Consider the following case report:
A 28-year-old male presents to Urgent Care with blurry vision for the past day or so. He denies any trauma to the eyes or chemical or other exposure. He reports no prior eye disease. He does not wear contact lenses or eyeglasses. He has no headache and has had no recent illness, though he does note a lot of stress at work. He has had no drainage from the eyes. On physical exam, he is afebrile with a temperature (T) of 98.2, pulse (P) is 68, blood pressure (BP) 118/68, and RR is documented as 20. Pulse oximetry is 100% on room air. Visual acuity is 20/20 bilaterally. Looking back in the record, his visual acuity was 20/15 when measured at a prior visit a few years ago. Eye exam shows PERRL, EOMI, clear conjunctivae and sclerae, and no abnormal fluorescein uptake. Slit-lamp exam shows normal cornea and anterior chamber and iris. Direct funduscopy does not appear abnormal. The optic discs are sharp, vessels appear normal, and there are no hemorrhages or other retinal abnormalities. The clinician recommends routine referral to an optometrist or ophthalmologist. The patient returns the next day with worsening vision but no other symptoms. At intake, vital signs include T 98.0, P 64, BP 116/72, and RR is recorded as 24. Pulse oximetry is 99% on room air. He is in no distress, and the exam is unchanged except that visual acuity is now measured at 20/30 bilaterally. The prior recommendation to see a specialist is encouraged. The following day, the patient presents with further worsening vision, now with headache and lightheadedness as well. He says that he has an eye appointment the following day but does not feel like he can make it that long. He denies, as he had before, other symptoms of fever, dyspnea, or chest pain. Vital signs include T 98.2, P 68, BP 122/78, and RR is recorded as 28 with room air pulse oximetry of 100%. External eye exam is normal but visual acuity is now 20/50 in both eyes. The clinician decides to recount the respirations and though the patient does not seem to be in any distress, the RR is indeed 28 per minute and lungs are clear to auscultation. The patient is referred to the emergency department for evaluation.
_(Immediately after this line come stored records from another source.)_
-- ==== Sys2Proof/Tests/Slice0.lean ====
section
/-! SUPPORT. Tests: the well-formedness smoke, every command's decoding, one-step vectors of 95_test_vectors.md,
and for each obligation with hypotheses a state and operands that meet them. -/

namespace Sys2Proof.Tests

open Sys2Proof Sys2Proof.Machine

/-! ## Well-formedness: M4 to M15 do not exist (30_encoding.md R66, R70) -/

theorem test_illFormed_mmul_md : (Instr.wellFormed (.mmul 4 0 0)) = false := by decide
theorem test_illFormed_mmul_ma : (Instr.wellFormed (.mmul 0 8 0)) = false := by decide
theorem test_illFormed_mmul_mb : (Instr.wellFormed (.mmul 0 0 15)) = false := by decide
theorem test_illFormed_minv_md : (Instr.wellFormed (.minv 4 0)) = false := by decide
theorem test_illFormed_minv_ma : (Instr.wellFormed (.minv 0 12)) = false := by decide
theorem test_illFormed_mid : (Instr.wellFormed (.mid 4)) = false := by decide
theorem test_illFormed_mld : (Instr.wellFormed (.mld 5 0 0)) = false := by decide
theorem test_illFormed_mst : (Instr.wellFormed (.mst 15 0 0)) = false := by decide
theorem test_illFormed_hbit : (Instr.wellFormed (.hbit 4 true)) = false := by decide
theorem test_illFormed_hupd : (Instr.wellFormed (.hupd 7 0 0)) = false := by decide
theorem test_illFormed_hcat : (Instr.wellFormed (.hcat 8 0 0)) = false := by decide
theorem test_wellFormed_m3 : (Instr.wellFormed (.mmul 3 3 3)) = true := by decide
theorem test_illFormed_word_refused : decodeWord (encode (.mst 15 0 0)) = .error .matrixField := by decide

/-! ## Decoding: the words of 95_test_vectors.md section 2.1, and words with every field at its last value -/

theorem test_decode_halt : decodeWord 0x00000000#32 = .ok .halt := by decide
theorem test_decode_nop : decodeWord 0x01000000#32 = .ok .nop := by decide
theorem test_decode_lil : decodeWord 0x02101234#32 = .ok (.lil 1 0x1234) := by decide
theorem test_decode_lih : decodeWord 0x0310ABCD#32 = .ok (.lih 1 0xABCD) := by decide
theorem test_decode_addi : decodeWord 0x0421FFFC#32 = .ok (.addi 2 1 0xFFFC) := by decide
theorem test_decode_sld : decodeWord 0x05320008#32 = .ok (.sld 3 2 8) := by decide
theorem test_decode_sst : decodeWord 0x06320000#32 = .ok (.sst 3 2 0) := by decide
theorem test_decode_fadd : decodeWord 0x10312000#32 = .ok (.fadd 3 1 2) := by decide
theorem test_decode_fmulx : decodeWord 0x11410000#32 = .ok (.fmulx 4 1) := by decide
theorem test_decode_fmulx1 : decodeWord 0x12510000#32 = .ok (.fmulx1 5 1) := by decide
theorem test_decode_fmul : decodeWord 0x13312000#32 = .ok (.fmul 3 1 2) := by decide
theorem test_decode_finv : decodeWord 0x14210000#32 = .ok (.finv 2 1) := by decide
theorem test_decode_fldi : decodeWord 0x15700001#32 = .ok (.fldi 7 1) := by decide
theorem test_decode_fld : decodeWord 0x16110000#32 = .ok (.fld 1 1 0) := by decide
theorem test_decode_fst : decodeWord 0x17210010#32 = .ok (.fst 2 1 16) := by decide
theorem test_decode_mmul : decodeWord 0x20312000#32 = .ok (.mmul 3 1 2) := by decide
theorem test_decode_minv : decodeWord 0x21210000#32 = .ok (.minv 2 1) := by decide
theorem test_decode_mid : decodeWord 0x22300000#32 = .ok (.mid 3) := by decide
theorem test_decode_mld : decodeWord 0x23110000#32 = .ok (.mld 1 1 0) := by decide
theorem test_decode_mst : decodeWord 0x24310040#32 = .ok (.mst 3 1 64) := by decide
theorem test_decode_hbit : decodeWord 0x30000001#32 = .ok (.hbit 0 true) := by decide
theorem test_decode_hupd : decodeWord 0x31012000#32 = .ok (.hupd 0 1 2) := by decide
theorem test_decode_hcat : decodeWord 0x32356000#32 = .ok (.hcat 3 5 6) := by decide
theorem test_decode_hval : decodeWord 0x33735600#32 = .ok (.hval 7 3 5 6) := by decide
theorem test_decode_hval_last : decodeWord 0x33FEDC00#32 = .ok (.hval 15 14 13 12) := by decide
theorem test_decode_bytes : decode [0x06#8, 0x75#8, 0x00#8, 0xC0#8, 0xFF#8] = .ok (.sst 7 5 0xC0, [0xFF#8]) := by decide
theorem test_decode_truncated : decode [0x01#8, 0#8, 0#8] = .error .truncated := by decide
theorem test_decodeTableWord : decodeTableWord 32 0x0421FFFC = some (.addi 2 1 0xFFFC) := by decide
theorem test_V_E1 : decodeWord 0x07000000#32 = .error .unassignedOpcode := by decide
theorem test_V_E2 : decodeWord 0xFF000000#32 = .error .unassignedOpcode := by decide
theorem test_V_E3 : decodeWord 0x00000001#32 = .error .reservedBit := by decide
theorem test_V_E4 : decodeWord 0x10000001#32 = .error .reservedBit := by decide
theorem test_V_E5 : decodeWord 0x20400000#32 = .error .matrixField := by decide
theorem test_V_E6 : decodeWord 0x22400000#32 = .error .matrixField := by decide
theorem test_V_E7 : decodeWord 0x30000002#32 = .error .reservedBit := by decide
theorem test_V_E8 : decodeWord 0x02010000#32 = .error .reservedBit := by decide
Apart from blurry vision, what about this patient’s presentation was abnormal from the start? Why would a respiratory rate be elevated even when the patient has no shortness of breath or other respiratory complaint?
As mentioned, with respiratory complaints, our expectation is that RR matches the overall clinical scenario, whether in response to hypoxemia or hypercarbia, or to abnormal airway resistance, alveolar compliance, or respiratory muscular issues. When the patient looks to be breathing abnormally, they usually are. But when they seem to be in no distress, they may still be tachypneic when you count out their RR, and that may need to be addressed.
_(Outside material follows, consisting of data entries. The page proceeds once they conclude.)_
-- ==== Sys2Proof/Machine/Memory.lean ====
section
/-! DEFINITION. Reading and writing the sparse nibble memories that hold RAM and VRAM (10_state.md R32, 20_memory.md R68). -/

namespace Sys2Proof.Machine

/-- The nibble at index `i`; a cell that is not listed holds 0 (10_state.md R32). -/
def Memory.read : Memory → Nat → Nib
  | [], _ => 0#4
  | (j, w) :: m, i => if i = j then w else Memory.read m i

/-- Store a nibble at index `i`, keeping the canonical form. -/
def Memory.write : Memory → Nat → Nib → Memory
  | [], i, v => if v = 0#4 then [] else [(i, v)]
  | (j, w) :: m, i, v =>
    if i < j then (if v = 0#4 then (j, w) :: m else (i, v) :: (j, w) :: m)
    else if i = j then (if v = 0#4 then m else (i, v) :: m)
    else (j, w) :: Memory.write m i v

/-- The canonical form of the cells above a bound: strictly rising indices below `size`, no cell 0. -/
def Memory.wfFrom (size : Nat) : Nat → Memory → Bool
  | _, [] => true
  | lo, (j, w) :: m => decide (lo ≤ j) && decide (j < size) && decide (w ≠ 0#4) && Memory.wfFrom size (j + 1) m

/-- The canonical form of a memory of `size` nibbles. -/
def Memory.wf (size : Nat) (m : Memory) : Bool := Memory.wfFrom size 0 m

end Sys2Proof.Machine
end

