-- ==== Sys2Proof/Machine/Transfer.lean ====
section
/-! DEFINITION. Data transfer instructions (44_transfer.md), the spellings INC X and INC Y among them (43_index.md R180). -/

namespace Sys2Proof.Machine

/-- `v <- Opnd(q) ; SetOpnd(r, v)` (44_transfer.md R201). -/
def moveOpnd (r q : Sel) (s : State) : State :=
  let v := opnd q s
  setOpnd r v.1 v.2

/-- `LD r,i` (44_transfer.md R200). -/
def execLdRI (r : Sel) (i : Nib) (s : State) : Result := .next (advance 5 (setOpnd r i s))

/-- `LD r,q` (44_transfer.md R201). -/
def execLdRQ (r q : Sel) (s : State) : Result := .next (advance 5 (moveOpnd r q s))

/-- `LD A,Mn` (44_transfer.md R202). -/
def execLdAM (n : Nib) (s : State) : Result :=
  let v := memRead (nibAddr n) s
  .next (advance 5 (setOpnd .a v.1 v.2))

/-- `LD B,Mn` (44_transfer.md R203). -/
def execLdBM (n : Nib) (s : State) : Result :=
  let v := memRead (nibAddr n) s
  .next (advance 5 (setOpnd .b v.1 v.2))

/-- `LD Mn,A` (44_transfer.md R204). -/
def execLdMA (n : Nib) (s : State) : Result := .next (advance 5 (memWrite (nibAddr n) s.cpu.a s))

/-- `LD Mn,B` (44_transfer.md R205). -/
def execLdMB (n : Nib) (s : State) : Result := .next (advance 5 (memWrite (nibAddr n) s.cpu.b s))

/-- `LDPX MX,i` (44_transfer.md R206). -/
def execLdpxI (i : Nib) (s : State) : Result := .next (advance 5 (incX (setOpnd .mx i s)))

/-- `LDPX r,q` (44_transfer.md R207). -/
def execLdpxRQ (r q : Sel) (s : State) : Result := .next (advance 5 (incX (moveOpnd r q s)))

/-- `LDPY MY,i` (44_transfer.md R208). -/
def execLdpyI (i : Nib) (s : State) : Result := .next (advance 5 (incY (setOpnd .my i s)))

/-- `LDPY r,q` (44_transfer.md R209). -/
def execLdpyRQ (r q : Sel) (s : State) : Result := .next (advance 5 (incY (moveOpnd r q s)))

/-- `LBPX MX,e` (44_transfer.md R210). -/
def execLbpx (e : Byte) (s : State) : Result := .next (advance 5 (storeByteX e s))

/-- `INC X`, the spelling of `LDPX A,A` (43_index.md R180). -/
def execIncX (s : State) : Result := .next (advance 5 (incX (moveOpnd .a .a s)))

/-- `INC Y`, the spelling of `LDPY A,A` (43_index.md R180). -/
def execIncY (s : State) : Result := .next (advance 5 (incY (moveOpnd .a .a s)))

end Sys2Proof.Machine
end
This patient in the scenario was referred and examined by an emergency physician and an ophthalmologist. He was found to have inflammatory changes of the optic nerves bilaterally, an anion-gap metabolic acidosis and an osmol gap that led to testing, which eventually confirmed methanol poisoning. He made a full recovery.
Take home points:
We should train staff and ourselves to count RR with proper technique. A longer count is always going to be a better assessment. Normal RRs comprise a range which varies by patient age, and these are hard to memorize. EMRs often flag abnormal values for age, but having a chart or other reference is also helpful to be able to tell how far out of range any patient’s values are.
Error is inherent in all data collection, and patient condition can change over time but never ignore an abnormal RR recorded in the chart. If the value recorded by someone else does not make sense to you based on the patient’s present appearance, recheck the RR yourself. Conversely, if a normal RR has been recorded previously in the visit, but you think that is incorrect, recount and use the most current value to make decisions. Try to clinically reconcile inconsistencies over time. Did the patient’s status change?
Someone with a low O2 saturation will usually have an abnormal RR, but O2 sat can also be completely normal in someone with a truly abnormal RR. Pulse ox saturations indicate only part of a patient’s respiratory status.
As we learned from our patient here, an elevated RR with clear lungs and no respiratory complaint, sometimes referred to as “quiet tachypnea”, can indicate metabolic acidosis. Think about DKA or other metabolic or toxic conditions as a cause. In infants, consider inborn errors of metabolism or congenital heart disease.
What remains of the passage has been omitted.